MLP Based RPL Security:
• Multi-Layer Perceptron (MLP) is a feed-forward neural network that helps identify rank and hybrid attacks.
• It activates its three types of layers. Moreover, the hybrid attack can be classified into multiple labels.
• Compared to a single-layer perceptron, it incorporates multiple layers to learn both linear and non-linear models successfully.
• Using anomaly and signature-based features, MLP based scheme effectively identifies and labels the combined attacks of rank attack, flooding, and other routing layer attacks.
SVM for RPL Security:
• Support Vector Machine (SVM) is a supervised machine learning algorithm, and the RPL security provisioning scheme explores SVM to identify malicious activities using hyper-plane and n-dimensional space.
• The machine is learned using SVM with optimal packet features. Those features are identified using Principal Component Analysis (PCA), so the SVM-based RPL security can improve the performance of SVM.

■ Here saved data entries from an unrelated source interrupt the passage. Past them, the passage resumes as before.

namespace Sys2Proof.Machine

/-! ### The fields of a pattern (R181) -/

@[simp] theorem f64Bits_zero : f64Bits 0 = 0 := if_pos rfl

section Fields

variable {v : Nat} (hv : v ≠ 0)
include hv

theorem f64Bits_of_ne_zero :
    f64Bits v = (0#1 ++ BitVec.ofNat 11 (f64Expo v)) ++ BitVec.ofNat 52 (f64Frac v) := if_neg hv

theorem f64Bits_sign : (f64Bits v).getLsbD 63 = false := by
  rw [f64Bits_of_ne_zero hv, BitVec.getLsbD_append, if_neg (by decide), BitVec.getLsbD_append, if_neg (by decide)]
  rfl

theorem f64Bits_frac : ((f64Bits v).extractLsb' 0 52).toNat = v * 2 ^ (52 - v.log2) % 2 ^ 52 := by
  rw [f64Bits_of_ne_zero hv, BitVec.extractLsb'_append_eq_right, BitVec.toNat_ofNat, f64Frac, Nat.mod_mod,
    Nat.shiftLeft_eq]

variable (hlt : v < 2 ^ 53)
include hlt

theorem log2_le_52 : v.log2 ≤ 52 := Nat.lt_succ_iff.mp ((Nat.log2_lt hv).mpr hlt)

theorem f64Bits_expo : ((f64Bits v).extractLsb' 52 11).toNat = 970 + v.log2 := by
  have hk := log2_le_52 hv hlt
  rw [f64Bits_of_ne_zero hv, BitVec.extractLsb'_append_eq_of_le (le_refl 52), BitVec.extractLsb'_append_eq_right,
    BitVec.toNat_ofNat, f64Expo]
  omega

/-- The leading 1 of `v`, moved to bit 52, is all that the fraction field leaves out. -/
theorem frac_add_leadingOne : v * 2 ^ (52 - v.log2) % 2 ^ 52 + 2 ^ 52 = v * 2 ^ (52 - v.log2) := by
  have hk := log2_le_52 hv hlt
  have hlow : 2 ^ v.log2 * 2 ^ (52 - v.log2) ≤ v * 2 ^ (52 - v.log2) := Nat.mul_le_mul_right _ (Nat.log2_self_le hv)
  have hhigh : v * 2 ^ (52 - v.log2) < 2 ^ (v.log2 + 1) * 2 ^ (52 - v.log2) :=
    Nat.mul_lt_mul_of_pos_right Nat.lt_log2_self (by positivity)
  rw [← pow_add, Nat.add_sub_cancel' hk] at hlow
  rw [← pow_add, show v.log2 + 1 + (52 - v.log2) = 53 by omega] at hhigh
  omega

end Fields

/-- A pattern with the sign 0 is its exponent field above its fraction field. -/
theorem toNat_eq_expo_frac {w : Word} (h : w.getLsbD 63 = false) :
    w.toNat = (w.extractLsb' 52 11).toNat * 2 ^ 52 + (w.extractLsb' 0 52).toNat := by
  have hsign : w.toNat < 2 ^ 63 := by
    have := BitVec.msb_eq_false_iff_two_mul_lt.mp ((BitVec.msb_eq_getLsbD_last w).trans h)
    omega
  simp only [BitVec.extractLsb'_toNat, Nat.shiftRight_eq_div_pow]
  omega

@[simp] theorem f64Value_zero : f64Value 0 = 0 := if_pos rfl

theorem f64Bits_ne_zero {v : Nat} (hv : v ≠ 0) (hlt : v < 2 ^ 53) : f64Bits v ≠ 0 := by
  intro h
  have hexpo := f64Bits_expo hv hlt
  have hzero : ((0 : Word).extractLsb' 52 11).toNat = 0 := by decide
  rw [h, hzero] at hexpo
  omega

/-- The significand is `v` scaled by `2 ^ (52 - k)` and the exponent scales it back. -/
theorem f64Value_f64Bits {v : Nat} (hlt : v < 2 ^ 53) : f64Value (f64Bits v) = (v : ℚ) / 2 ^ 53 := by
  rcases eq_or_ne v 0 with rfl | hv
  · rw [f64Bits_zero, f64Value_zero, Nat.cast_zero, zero_div]
  · have hk := log2_le_52 hv hlt
    have hsig : ((v * 2 ^ (52 - v.log2) % 2 ^ 52 : Nat) : ℚ) + 2 ^ 52 = v * 2 ^ (52 - v.log2) := by
      exact_mod_cast frac_add_leadingOne hv hlt
    have hscale : (2 : ℚ) ^ (((970 + v.log2 : Nat) : ℤ) - 1023) = 2 ^ 52 / (2 ^ (52 - v.log2) * 2 ^ 53) := by
      rw [eq_div_iff (by positivity), ← pow_add, ← zpow_natCast, ← zpow_natCast, ← zpow_add₀ two_ne_zero]
      congr 1
      omega
    rw [f64Value, if_neg (f64Bits_ne_zero hv hlt), f64Bits_sign hv, f64Bits_frac hv, f64Bits_expo hv hlt, hscale,
      eq_sub_of_add_eq hsig]
    field_simp
    simp
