-- ==== Sys2Proof/Machine/ShadowOps.lean ====
section
/-! DEFINITION. The shadow-state commands of 40_shadow_ops.md (R120 to R127). -/

namespace Sys2Proof.Machine

/-- R121. -/
def execSetBit (d r c : Byte) (on : Bool) (s : State) : Host.Outcome State Fault Refusal :=
  guarded (devOk s d && indexOk r && indexOk c) (bitCore d.toNat r.toNat c.toNat on) s

/-- R122. -/
def execSetRow (d r v : Byte) (s : State) : Host.Outcome State Fault Refusal :=
  guarded (devOk s d && indexOk r) (sendRow d.toNat r.toNat v) s

/-- R123. -/
def execSetColumn (d c m : Byte) (s : State) : Host.Outcome State Fault Refusal :=
  guarded (devOk s d && indexOk c) (columnCore d.toNat c.toNat m) s

/-- R124. Present only when HAS_GLYPH; otherwise its code selects no command and is dropped (R85; log 17). -/
def execSetGlyphHex (d g code : Byte) (dp : Bool) (s : State) : Host.Outcome State Fault Refusal :=
  guarded (s.cfg.hasGlyph && devOk s d && indexOk g && hexCodeOk code)
    (sendRow d.toNat g.toNat (withPoint s.cfg (hexGlyph s.cfg code) dp)) s

/-- R125. Present only when HAS_GLYPH; otherwise its code selects no command and is dropped (R85; log 17). -/
def execSetGlyphChr (d g code : Byte) (dp : Bool) (s : State) : Host.Outcome State Fault Refusal :=
  guarded (s.cfg.hasGlyph && devOk s d && indexOk g)
    (sendRow d.toNat g.toNat (withPoint s.cfg (chrGlyph s.cfg code) dp)) s

/-- R126. -/
def execClearDevice (d : Byte) (s : State) : Host.Outcome State Fault Refusal :=
  guarded (devOk s d) (clearCore d.toNat) s

end Sys2Proof.Machine
end

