-- ==== Sys2Proof/Machine/Init.lean ====
section
/-! DEFINITION. The INIT sequence (R232) and the reset input (R230, R231). -/

namespace Sys2Proof.Machine

/-- The five steps of INIT for one device (R232): self-test off, scan-limit to maximum, BCD decode off, rows cleared,
low-power mode. -/
def initDevice (d : Nat) (s : State) : State :=
  let s1 := xfer d s.cfg.opDisplayTest dtOff s
  let s2 := xfer d s1.cfg.opScanLimit 0x07#8 s1
  let s3 := xfer d s2.cfg.opDecodeMode 0x00#8 s2
  let s4 := clearCore d s3
  xfer d s4.cfg.opShutdown 0x00#8 s4

/-- INIT: every device in ascending order, all five steps for one before the next (R232, D17); then DCC is idle. -/
def runInit (s : State) : State :=
  { (List.range s.n).foldl (fun s d => initDevice d s) s with seq := .idle }

/-- The sequencer stands inside a frame: SEL has been opened and not yet latched. -/
def inFrame : Seq → Bool
  | .idle => false
  | .init => false
  | .busy _ _ .openBus => false
  | .busy _ _ (.shift _ _ _) => true
  | .busy _ _ .latch => true

/-- A reset inside a frame drives SEL to the latch level, and every device latches whatever 16 bits it holds (R231):
free values (log 13). -/
def latchCut (s : State) : Memory :=
  (List.range s.n).foldl
    (fun m k => takePair k (slotOp (Config.cutSlot s.cuts k)) (slotData (Config.cutSlot s.cuts k)) m) s.dev

/-- The reset input takes effect (R230): every piece of DCC's state takes its value of rule R33 and INIT is next. The
devices are no part of DCC and keep their registers, but for what a cut frame leaves in them (R231; log 12). What the
host has still to present stays with the host. -/
def applyReset (s : State) : State :=
  { State.resetWith s.cfg with
    dev := if inFrame s.seq then latchCut s else s.dev
    cuts := if inFrame s.seq then s.cuts + 1 else s.cuts
    cmdQueue := s.cmdQueue
    slotQueue := s.slotQueue
    slotDev := s.slotDev }

end Sys2Proof.Machine
end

• When the malicious classes are separated using margin, the SVM performs well in classification.
• The number of packet features in RPL dies not to affect the efficiency of RPL.
• It is highly suitable for resource-restricted devices in an IoT environment.
XGBoost for RPL Security:
• A machine learning-based framework is used to identify the new insider attack in RPL routing.
• A low complex machine learning algorithm, such as XGBoost, formulates a set of features by analyzing the network traffic information and builds the model for network behavior analysis.
Fuzzy Logic For RPL Security Provisioning:
• Local Repair attack on RPL is identified using fuzzy logic under IoT environments.
• The fuzzy logic method permits the security scheme to convert multiple input variables into one output and helps in differentiating the attacker nodes.
• The fuzzy logic performs fuzzification, fuzzy inference, aggregation, and defuzzification to classify the malicious nodes.
• It can handle the impact of incomplete trust estimation due to node mobility or packet drop since it also provides importance to the imcomplete measurement.
PSO based Deep learning Model for RPL Security:
• The RPL packets are collected under normal and malicious environments to create the RPL dataset.
• By analyzing the RPL dataset, the deep learning models can identify the malicious packets.
• The Particle Swarm Optimization (PSO) heuristic search approach tunes the hyper parameters used in deep learning models and improves the accuracy of malicious packet classification.
• The deep learning models are CNN, LSTM, GRU, and so on.
• The optimization scheme assists in detecting the near-optimal values of deep learning parameters cost-effectively.